Joker: Folly à Deux opens with an animated film about the Joker and his shadow before delivering a gray transition to the audience, barring the interior of Arkham State Hospital where Arthur Flake is lodged ahead of legal action that will bring law enforcement into action. Believe me he deserves it.

By Scott Silver and Todd Phillips, Joker: Folly a Deux Filled with lively cover versions of an array of famous songs, which pop up at regular intervals and serve as a medium of communication between Arthur, who is now a patient in a high-security wing of Arkham Prison-Hospital.

He is awaiting trial for the murders of five people, including his idol, late-night talk show host Murray Franklin, whom he shot in the head on live television in an earlier film. Large parts of the thin story rest elaborately on what happened in the antecedents.

Joker: Folly a Deux Moves between Arkham, with its prisoners and guards, and the courtroom where Arthur faces trial, represented by lawyer Marian Stewart (Catherine Keener), with whom he often clashes.

Newly-elected District Attorney Harvey Dent (Harry Lotte) is determined to send Arthur to the electric chair. He raises the question of what Arthur was doing two years ago in a decaying, recession-stricken Gotham City, where the rich and powerful called the shots with little accountability to the people their greed affected.

Arkham’s guards, led by Jackie Sullivan (Brendan Gleeson), give Arthur a hard time. But the plucky guy takes the harassment on the chin. Due to heavy, regular medication, he seems to have regained some normality.

His good behavior gives Arthur some respite and he is allowed to attend music therapy sessions in another wing that accommodates patients of a less problematic nature. There he meets Lee Quinzel (Lady Gaga), who becomes obsessed with the Joker and instantly gravitates. towards him

Arthur bonds with Lee over music and their shared emotional problems. Love blossoms between two souls searching for peace. Hope and Fulfillment hint that even Arthur’s trial, centered on the defense’s argument that the murders were committed by the Joker, not Arthur Flake, is about to begin.

With a glimmer of love and acceptance, Arthur goes off his medication, slowly returning to the Joker in him. The judge often peeked at him to reprimand him. At one point, Arthur is warned that this is not a comedy club and that “you are not on stage”.
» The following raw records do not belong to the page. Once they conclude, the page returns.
-- ==== Sys2Proof/Certificates/Slice0/Obligations.lean ====
section
/-! DEFINITION. Certificates/Slice0/Obligations.lean: the statements for the provers. Each says in its
docstring which rule of spec/ it formalises; where it rests on a decision or an inference that the spec
marks as its own, or on a choice of the model, the docstring says so. Throughout, `script` is the list of
events the host has issued (log 1), `result` what the host port last gave out (log 8), and the event
words that single out a command are those of R79's tabulation (decision D14). Timestamps are 32 bits and
subtract modulo `2^32` (D1), `N` is below 256 (D2), and the three counters have 16 bits (D3). -/

open Sys2Proof Sys2Proof.Machine

/-! ## Event words -/

/-- Every event, with every operand the interface admits, is read back from its record (R79; the
tabulation is the spec's decision D14, the operand wires and the character of a symbol the model's
choices, log 2 and log 11). -/
def Obligations.DecodeEncodeRoundTrip : Prop :=
  ∀ i : Instr, i.wf = true → i.isEvent = true → decode (encode i) = .ok i

/-- What the decoder answers is an event with admitted operands, and has the event word that was read: no
two words mean one operation, and no word means a sub-operation (R79, decision D14). -/
def Obligations.DecodedRecordsAreEvents : Prop :=
  ∀ (r : PortRecord) (i : Instr), decode r = .ok i →
    i.wf = true ∧ i.isEvent = true ∧ (encode i).ev = r.ev

/-- Exactly the words outside the tabulation and the operands out of range are refused (R80 (d), (e);
93: U17; decision D14). The places of `N` and of the index, and the index being the port's wires plus 1,
are the model's choice (log 2). -/
def Obligations.DecodeRefusesExactlyTheReserved : Prop :=
  ∀ r : PortRecord, (∃ why, decode r = .error why) ↔
    (4 ≤ r.ev.toNat ∧ r.ev.toNat < 32) ∨ (52 ≤ r.ev.toNat ∧ r.ev.toNat < 64) ∨ 64 < r.ev.toNat ∨
    (r.ev = 0x20#7 ∧ 256 ≤ r.hold) ∨ ((r.ev = 0x28#7 ∨ r.ev = 0x31#7) ∧ 6 < r.index) ∨
    (r.ev = 0x29#7 ∧ 5 < r.index) ∨ (r.ev = 0x2C#7 ∧ 3 < r.index)

/-- Seven events and one reserved word, written out as records. The event words are the tabulation's (R79,
the spec's decision D14). R79 gives operands no places: that `data`, `aux`, `data2` stand on wires 0 to 2,
`now` on wires 39 to 8, the symbol on wires 7 to 0, `N` on wires 23 to 8 and an index less 1 on wires 7
to 0 is the model's DESIGN CHOICE of log 2, and the character of a symbol that of log 11. -/
def Obligations.SampleWordsDecode : Prop :=
  decode ⟨0b0000001#7, 0x0000C35005#40⟩ = .ok (.tickRise true false true 50000#32) ∧
  decode ⟨0b0000010#7, 0x0000C35002#40⟩ = .ok (.tickFall false true false 50000#32) ∧
  decode ⟨0b0100000#7, 0x0000000335#40⟩ = .ok (.sendKey (.key .d5) 3) ∧
  decode ⟨0b0100100#7, 0#40⟩ = .ok .qPressed ∧
  decode ⟨0b0110001#7, 5#40⟩ = .ok (.qZoneTripped 6) ∧
  decode ⟨0b0110011#7, 0#40⟩ = .ok .waitFrame ∧
  decode ⟨0b1000000#7, 0#40⟩ = .ok .reset ∧
  decode ⟨0b1100000#7, 0#40⟩ = .error .reservedClass

/-- The word of a sub-operation is the word of a tick: what is decoded from it is one of the four TICK
cases, never the sub-operation (R79 "a SUBOP row is a part of a TICK"; decision D14). -/
def Obligations.SubOperationWordsAreTicks : Prop :=
  ∀ (i : Instr) (e : Level), i.isEvent = false →
    ∃ data aux data2 now,
      decode { encode i with ev := eventWord e (encode i).ev } = .ok (.tickLow data aux data2 now) ∨
      decode { encode i with ev := eventWord e (encode i).ev } = .ok (.tickRise data aux data2 now) ∨
      decode { encode i with ev := eventWord e (encode i).ev } = .ok (.tickFall data aux data2 now) ∨
      decode { encode i with ev := eventWord e (encode i).ev } = .ok (.tickHigh data aux data2 now)

/-! ## The step -/

/-- A step takes the first event the host has issued and runs the operation decoded from it, in the state
that no longer holds the event; with no event issued nothing changes (R8, R59; the queue is the model's,
log 1). The record is decoded with bit 1 of a class 00 word (a TICK's bit `e`) read from `EDGE_MEM`, since
R79 calls that bit state and no input (DEDUCED, log 3). A record that is no event is refused by name
(R79, R80 (d), decision D14; the refusal's name is the model's choice, log 12). -/
def Obligations.StepRunsTheDecodedEvent : Prop :=
  (∀ (s : State) (r : PortRecord) (rest : List PortRecord) (i : Instr), s.script = r :: rest →
    decode { r with ev := eventWord s.regs.edgeMem r.ev } = .ok i →
    step s = exec i { s with script := rest }) ∧
  (∀ (s : State) (r : PortRecord) (rest : List PortRecord) (why : Reject), s.script = r :: rest →
    decode { r with ev := eventWord s.regs.edgeMem r.ev } = .error why →
    step s = .refused (.notAnEvent why)) ∧
  (∀ s : State, s.script = [] → step s = .next s)

/-- The record of a TICK, issued in any state, runs the whole TICK, whichever of its four cases the state
makes it (R100; R105 to R109; R79: bit `e` is `EDGE_MEM`; the record is the model's, log 2; the bit read
from `EDGE_MEM` and the shared words are DEDUCED, log 3, log 5). -/
def Obligations.TickEventRunsTick : Prop :=
  ∀ (clk data aux data2 : Level) (now : Timestamp) (s : State) (rest : List PortRecord),
    s.script = encode (.tick clk data aux data2 now) :: rest →
    step s = exec (.tick clk data aux data2 now) { s with script := rest }

/-- Every event runs to its end in every state: a step gives a next state, unless what the host put at
the port is no event; no step faults (R230, R80 (d); decision D14; one step of WAIT_FRAME is one TICK,
log 9; bit 1 of a tick's word is read from `EDGE_MEM`, log 3; the refusal's name is log 12's). -/
def Obligations.EveryEventRunsToItsEnd : Prop :=
  ∀ s : State, (∃ t, step s = .next t) ∨
    ∃ r rest why, s.script = r :: rest ∧
      decode { r with ev := eventWord s.regs.edgeMem r.ev } = .error why ∧
      step s = .refused (.notAnEvent why)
That’s where Arthur hangs – between the real world that doesn’t care one bit for his choices and a fantasy universe that he weaves with Lee. Reality rankles. Arthur and Lee escape to an imaginary domain filled with musical routines that give Lady Gaga, who otherwise plays second fiddle to Phoenix, a place to fully display her wares.
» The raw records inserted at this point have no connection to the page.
-- ==== Sys2Proof/Laws/Tick.lean ====
section
/-! SUPPORT. Laws/Tick.lean: what the conditional steps of TICK leave alone (one lemma per field), what
each of them can do, and the four shapes of a TICK. -/

namespace Sys2Proof.Machine

/-! ## `Regs.firstBit` -/

@[simp] theorem Regs.firstBit_pos (r : Regs) : (r.firstBit).pos = r.pos := by unfold Regs.firstBit; split <;> rfl
@[simp] theorem Regs.firstBit_sync (r : Regs) : (r.firstBit).sync = r.sync := by unfold Regs.firstBit; split <;> rfl
@[simp] theorem Regs.firstBit_stAcc (r : Regs) : (r.firstBit).stAcc = r.stAcc := by unfold Regs.firstBit; split <;> rfl
@[simp] theorem Regs.firstBit_auxAcc (r : Regs) : (r.firstBit).auxAcc = r.auxAcc := by unfold Regs.firstBit; split <;> rfl
@[simp] theorem Regs.firstBit_keyAcc (r : Regs) : (r.firstBit).keyAcc = r.keyAcc := by unfold Regs.firstBit; split <;> rfl
@[simp] theorem Regs.firstBit_stAvail (r : Regs) : (r.firstBit).stAvail = r.stAvail := by unfold Regs.firstBit; split <;> rfl
@[simp] theorem Regs.firstBit_auxAvail (r : Regs) : (r.firstBit).auxAvail = r.auxAvail := by unfold Regs.firstBit; split <;> rfl
@[simp] theorem Regs.firstBit_keyAvail (r : Regs) : (r.firstBit).keyAvail = r.keyAvail := by unfold Regs.firstBit; split <;> rfl
@[simp] theorem Regs.firstBit_stPrev (r : Regs) : (r.firstBit).stPrev = r.stPrev := by unfold Regs.firstBit; split <;> rfl
@[simp] theorem Regs.firstBit_keyPrev (r : Regs) : (r.firstBit).keyPrev = r.keyPrev := by unfold Regs.firstBit; split <;> rfl
@[simp] theorem Regs.firstBit_frameDone (r : Regs) : (r.firstBit).frameDone = r.frameDone := by unfold Regs.firstBit; split <;> rfl
@[simp] theorem Regs.firstBit_edgeMem (r : Regs) : (r.firstBit).edgeMem = r.edgeMem := by unfold Regs.firstBit; split <;> rfl
@[simp] theorem Regs.firstBit_idleT (r : Regs) : (r.firstBit).idleT = r.idleT := by unfold Regs.firstBit; split <;> rfl
@[simp] theorem Regs.firstBit_txCode (r : Regs) : (r.firstBit).txCode = r.txCode := by unfold Regs.firstBit; split <;> rfl
@[simp] theorem Regs.firstBit_txHold (r : Regs) : (r.firstBit).txHold = r.txHold := by unfold Regs.firstBit; split <;> rfl
@[simp] theorem Regs.firstBit_driveLow (r : Regs) : (r.firstBit).driveLow = r.driveLow := by unfold Regs.firstBit; split <;> rfl
@[simp] theorem Regs.firstBit_beepCnt (r : Regs) : (r.firstBit).beepCnt = r.beepCnt := by unfold Regs.firstBit; split <;> rfl
@[simp] theorem Regs.firstBit_pressed (r : Regs) : (r.firstBit).pressed = r.pressed := by unfold Regs.firstBit; split <;> rfl
@[simp] theorem Regs.firstBit_released (r : Regs) : (r.firstBit).released = r.released := by unfold Regs.firstBit; split <;> rfl
@[simp] theorem Regs.firstBit_pressCnt (r : Regs) : (r.firstBit).pressCnt = r.pressCnt := by unfold Regs.firstBit; split <;> rfl
@[simp] theorem Regs.firstBit_changed (r : Regs) : (r.firstBit).changed = r.changed := by unfold Regs.firstBit; split <;> rfl

theorem Regs.firstBit_of_pending (r : Regs) (h : r.txCode ≠ 0) :
    r.firstBit = { r with txActive := true, txCur := 0, quietCnt := 0 } := by
  simp [Regs.firstBit, (pending_iff r).2 h]

theorem Regs.firstBit_of_idle (r : Regs) (h : r.txCode = 0) :
    r.firstBit = { r with quietCnt := satInc r.quietCnt } := by
  simp [Regs.firstBit, pending, h]

/-! ## `Regs.txSlot` -/

@[simp] theorem Regs.txSlot_pos (r : Regs) : (r.txSlot).pos = r.pos := by unfold Regs.txSlot; split <;> rfl
@[simp] theorem Regs.txSlot_sync (r : Regs) : (r.txSlot).sync = r.sync := by unfold Regs.txSlot; split <;> rfl
@[simp] theorem Regs.txSlot_stAcc (r : Regs) : (r.txSlot).stAcc = r.stAcc := by unfold Regs.txSlot; split <;> rfl
@[simp] theorem Regs.txSlot_auxAcc (r : Regs) : (r.txSlot).auxAcc = r.auxAcc := by unfold Regs.txSlot; split <;> rfl
@[simp] theorem Regs.txSlot_keyAcc (r : Regs) : (r.txSlot).keyAcc = r.keyAcc := by unfold Regs.txSlot; split <;> rfl
@[simp] theorem Regs.txSlot_stAvail (r : Regs) : (r.txSlot).stAvail = r.stAvail := by unfold Regs.txSlot; split <;> rfl
@[simp] theorem Regs.txSlot_auxAvail (r : Regs) : (r.txSlot).auxAvail = r.auxAvail := by unfold Regs.txSlot; split <;> rfl
@[simp] theorem Regs.txSlot_keyAvail (r : Regs) : (r.txSlot).keyAvail = r.keyAvail := by unfold Regs.txSlot; split <;> rfl
@[simp] theorem Regs.txSlot_stPrev (r : Regs) : (r.txSlot).stPrev = r.stPrev := by unfold Regs.txSlot; split <;> rfl
@[simp] theorem Regs.txSlot_keyPrev (r : Regs) : (r.txSlot).keyPrev = r.keyPrev := by unfold Regs.txSlot; split <;> rfl
@[simp] theorem Regs.txSlot_frameDone (r : Regs) : (r.txSlot).frameDone = r.frameDone := by unfold Regs.txSlot; split <;> rfl
@[simp] theorem Regs.txSlot_edgeMem (r : Regs) : (r.txSlot).edgeMem = r.edgeMem := by unfold Regs.txSlot; split <;> rfl
@[simp] theorem Regs.txSlot_idleT (r : Regs) : (r.txSlot).idleT = r.idleT := by unfold Regs.txSlot; split <;> rfl
@[simp] theorem Regs.txSlot_txActive (r : Regs) : (r.txSlot).txActive = r.txActive := by unfold Regs.txSlot; split <;> rfl
@[simp] theorem Regs.txSlot_quietCnt (r : Regs) : (r.txSlot).quietCnt = r.quietCnt := by unfold Regs.txSlot; split <;> rfl
@[simp] theorem Regs.txSlot_beepCnt (r : Regs) : (r.txSlot).beepCnt = r.beepCnt := by unfold Regs.txSlot; split <;> rfl
@[simp] theorem Regs.txSlot_pressed (r : Regs) : (r.txSlot).pressed = r.pressed := by unfold Regs.txSlot; split <;> rfl
@[simp] theorem Regs.txSlot_released (r : Regs) : (r.txSlot).released = r.released := by unfold Regs.txSlot; split <;> rfl
@[simp] theorem Regs.txSlot_pressCnt (r : Regs) : (r.txSlot).pressCnt = r.pressCnt := by unfold Regs.txSlot; split <;> rfl
@[simp] theorem Regs.txSlot_changed (r : Regs) : (r.txSlot).changed = r.changed := by unfold Regs.txSlot; split <;> rfl

@[simp] theorem Regs.txSlot_driveLow (r : Regs) : (r.txSlot).driveLow =
    (r.txCode.getLsbD (slotPlace r.txCur) || r.driveLow) := by
  unfold Regs.txSlot
  split <;> cases h : r.txCode.getLsbD (slotPlace r.txCur) <;> simp [h]

@[simp] theorem Regs.txSlot_txCur (r : Regs) : (r.txSlot).txCur = r.txCur + 1 := by
  unfold Regs.txSlot; split <;> rfl

theorem txCur_succ_eq_seven (c : BitVec 3) : (c + 1).toNat = 7 ↔ c.toNat = 6 := by
  revert c; decide

@[simp] theorem Regs.txSlot_txHold (r : Regs) :
    (r.txSlot).txHold = if r.txCur.toNat = 6 then r.txHold - 1 else r.txHold := by
  unfold Regs.txSlot
  simp only [Regs.driveSlot_txCur, Config.keyBits, txCur_succ_eq_seven]
  split <;> rfl

theorem txHold_pred_eq_zero (h : BitVec 8) : h - 1 = 0 ↔ h = 1 := by
  constructor
  · intro e; have := congrArg (· + 1#8) e; simpa using this
  · rintro rfl; rfl

@[simp] theorem Regs.txSlot_txCode (r : Regs) :
    (r.txSlot).txCode = if r.txCur.toNat = 6 ∧ r.txHold = 1 then 0 else r.txCode := by
  unfold Regs.txSlot
  simp only [Regs.driveSlot_txCur, Config.keyBits, txCur_succ_eq_seven]
  by_cases h : r.txCur.toNat = 6
  · rw [if_pos h, Regs.holdCountdown_txCode]
    simp only [Regs.driveSlot_txHold, Regs.driveSlot_txCode, txHold_pred_eq_zero, h, true_and]
  · simp [h]

/-! ## `Regs.complete` -/

@[simp] theorem Regs.complete_pos (p : Params) (r : Regs) : (r.complete p).pos = 0 := by rfl
@[simp] theorem Regs.complete_sync (p : Params) (r : Regs) : (r.complete p).sync = false := by rfl
@[simp] theorem Regs.complete_stAcc (p : Params) (r : Regs) : (r.complete p).stAcc = r.stAcc := by rfl
@[simp] theorem Regs.complete_auxAcc (p : Params) (r : Regs) : (r.complete p).auxAcc = r.auxAcc := by rfl
@[simp] theorem Regs.complete_keyAcc (p : Params) (r : Regs) : (r.complete p).keyAcc = r.keyAcc := by rfl
@[simp] theorem Regs.complete_stAvail (p : Params) (r : Regs) : (r.complete p).stAvail = r.stAcc := by rfl
@[simp] theorem Regs.complete_auxAvail (p : Params) (r : Regs) : (r.complete p).auxAvail = r.auxAcc := by rfl
@[simp] theorem Regs.complete_keyAvail (p : Params) (r : Regs) : (r.complete p).keyAvail = r.keyAcc := by rfl
@[simp] theorem Regs.complete_stPrev (p : Params) (r : Regs) : (r.complete p).stPrev = r.stAvail := by rfl
@[simp] theorem Regs.complete_keyPrev (p : Params) (r : Regs) : (r.complete p).keyPrev = r.keyAvail := by rfl
@[simp] theorem Regs.complete_frameDone (p : Params) (r : Regs) : (r.complete p).frameDone = true := by rfl
@[simp] theorem Regs.complete_edgeMem (p : Params) (r : Regs) : (r.complete p).edgeMem = r.edgeMem := by rfl
@[simp] theorem Regs.complete_idleT (p : Params) (r : Regs) : (r.complete p).idleT = r.idleT := by rfl
@[simp] theorem Regs.complete_txCode (p : Params) (r : Regs) : (r.complete p).txCode = r.txCode := by rfl
@[simp] theorem Regs.complete_txHold (p : Params) (r : Regs) : (r.complete p).txHold = r.txHold := by rfl
@[simp] theorem Regs.complete_txCur (p : Params) (r : Regs) : (r.complete p).txCur = r.txCur := by rfl
@[simp] theorem Regs.complete_txActive (p : Params) (r : Regs) : (r.complete p).txActive = r.txActive := by rfl
@[simp] theorem Regs.complete_quietCnt (p : Params) (r : Regs) : (r.complete p).quietCnt = r.quietCnt := by rfl
@[simp] theorem Regs.complete_driveLow (p : Params) (r : Regs) : (r.complete p).driveLow = r.driveLow := by rfl
@[simp] theorem Regs.complete_pressed (p : Params) (r : Regs) : (r.complete p).pressed = r.pressed := by rfl
@[simp] theorem Regs.complete_released (p : Params) (r : Regs) : (r.complete p).released = r.released := by rfl
@[simp] theorem Regs.complete_pressCnt (p : Params) (r : Regs) : (r.complete p).pressCnt = r.pressCnt := by rfl
@[simp] theorem Regs.complete_changed (p : Params) (r : Regs) : (r.complete p).changed = r.changed := by rfl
These set pieces, however tagged-on they may be, give Joker: Foley a rare moment of beauty and power. Arthur’s fragile state of mind is underscored by performances that shake his mind, be they in clubs, variety shows or in the courtroom, which becomes a stage for an angry musical explosion.

These are interesting touches, suggesting Arthur’s desperate flight from past wounds and pain into a retreat that holds the promise of harmony and redemption.

But that said, not only is the narrative extremely thin, the character development is almost non-existent. The musical numbers draw our attention away from the absence of true inspiration in the story and the overall treatment. As long as I have love I can do it, goes one of the songs. As for the film, for all the love and music it peddles, it doesn’t quite make it.

Such a large number of musical numbers is unusual for a film as dark as Joker: Folie à Deux. But despite the singing and dancing, Phillips clearly doesn’t want audiences to see the film as a musical. It takes quite a bit of shine off an exercise that does a good job of playing up style-substance conflicts.

The light in both Arthur and Lee – the latter of whom builds “a mountain out of a small hill” and “a heaven out of a small hell” and sings, once the two are free – dispels the darkness that engulfs them, but can it? Be permanent as they want it to be?

Confusion never goes away. The Joker’s Part: Folly à Deux is highly incoherent. If it’s meant to convey the underlying conflicts at work of two damaged minds, it doesn’t quite work.